• Records shown
——

-- ==== Sys2Proof/WellFormed.lean ====
section
/-! DEFINITION. Which commands are well formed: every operand fits the field that the spec gives it (R3, R4, R59, Tables 2-3 and
3-8). The machine gives every command a meaning; well-formedness says which of them the hardware's interfaces can bring. -/

namespace Sys2Proof

/-- The longest byte string that an event brings: a stream of bytes beyond it comes in parts. -/
def maxBytes : Nat := 65536

/-- An RRP fits its 64-bit code (R59): frame 32 bits, line and phase 16 bits each. -/
def rrpFits (t : Rrp) : Bool := t.frame < 2 ^ 32 && t.line < 2 ^ 16 && t.phase < 2 ^ 16

/-- An origin: an address of at most 128 bits and a UDP port. -/
def originFits (o : Origin) : Bool := o.addr < 2 ^ 128 && o.port < 2 ^ 16

/-- A message fits the header of Table 2-3 and carries at most 1 024 bytes more than a segment's offset. -/
def msgFits (m : Msg) : Bool :=
  m.version < 2 ^ 8 && m.op < 2 ^ 8 && m.node < 2 ^ 8 && m.sub < 2 ^ 8 && m.index < 2 ^ 16 && m.length < 2 ^ 16 &&
    m.seq < 2 ^ 32 && m.status < 2 ^ 32 && m.payload.length ≤ maxBytes && m.mac.length ≤ 16

/-- A USDO transfer: node, index, subindex and data. -/
def usdoFits (u : Usdo) : Bool := u.node < 2 ^ 8 && u.index < 2 ^ 16 && u.sub < 2 ^ 8 && u.data.length ≤ maxBytes

/-- An integer of 64 bits. -/
def intFits (i : Int) : Bool := decide (-(2 ^ 63) ≤ i) && decide (i < 2 ^ 63)

/-- A picture's numbers. -/
def pictureFits (p : Picture) : Bool := p.width < 2 ^ 16 && p.height < 2 ^ 16 && p.level < 2 ^ 8 && intFits p.poc && p.maxRefs < 2 ^ 8

/-- An optional number of w bits. -/
def optFits (w : Nat) (v : Option Nat) : Bool :=
  match v with
  | some n => n < 2 ^ w
  | none => true

/-- An optional byte string. -/
def optBytesFits (v : Option Bytes) : Bool :=
  match v with
  | some b => b.length ≤ maxBytes
  | none => true

/-- A list of 32-bit numbers. -/
def listFits (xs : List Nat) : Bool := xs.length ≤ maxBytes && xs.all fun n => n < 2 ^ 32

/-- What a source sends: fields of 16 bits, a pixel clock of 32. -/
def sentFits : Sent → Bool
  | .stream rate lanes _ bpc khz => rate < 2 ^ 16 && lanes < 2 ^ 8 && bpc < 2 ^ 8 && khz < 2 ^ 32
  | _ => true

/-- A primitive: its lists, and tiles of a target of at most 8 192 pixels a side. -/
def primFits (q : Prim) : Bool := q.bytes < 2 ^ 40 && q.tiles.all fun e => e.1 < 256 && e.2 < 256

/-- Two 32-bit numbers. -/
def pairFits (e : Nat × Nat) : Bool := e.1 < 2 ^ 32 && e.2 < 2 ^ 32

/-- A line and a span of columns. -/
def spanFits (e : Nat × Nat × Nat) : Bool := e.1 < 2 ^ 16 && e.2.1 < 2 ^ 16 && e.2.2 < 2 ^ 16

/-- A line of captured pixels. -/
def rowFits (r : List Rgb) : Bool := r.length ≤ maxBytes && r.all fun p => p.r < 2 ^ 16 && p.g < 2 ^ 16 && p.b < 2 ^ 16

/-- A plan's number and the counts of its nodes. -/
def countFits (e : Nat × List Nat) : Bool := e.1 < 2 ^ 8 && listFits e.2

/-- A DRAM request: a 40-bit address and an 8-bit requester code. -/
def dramReqFits (q : DramReq) : Bool :=
  q.requester < 2 ^ 8 && q.addr < 2 ^ 40 && q.len ≤ maxBytes && optBytesFits q.data && q.corrected < 2 ^ 32

/-- A configuration space offset of 4 096 bytes. -/
def cfgFits (f : CfgField) : Bool :=
  match f with
  | .other off => off < 4096
  | _ => true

——

• Goal of the exercise
A copy of each line above that holds the word "optional" is the expected answer.

• Solved exercise
/-- An optional number of w bits. -/
/-- An optional byte string. -/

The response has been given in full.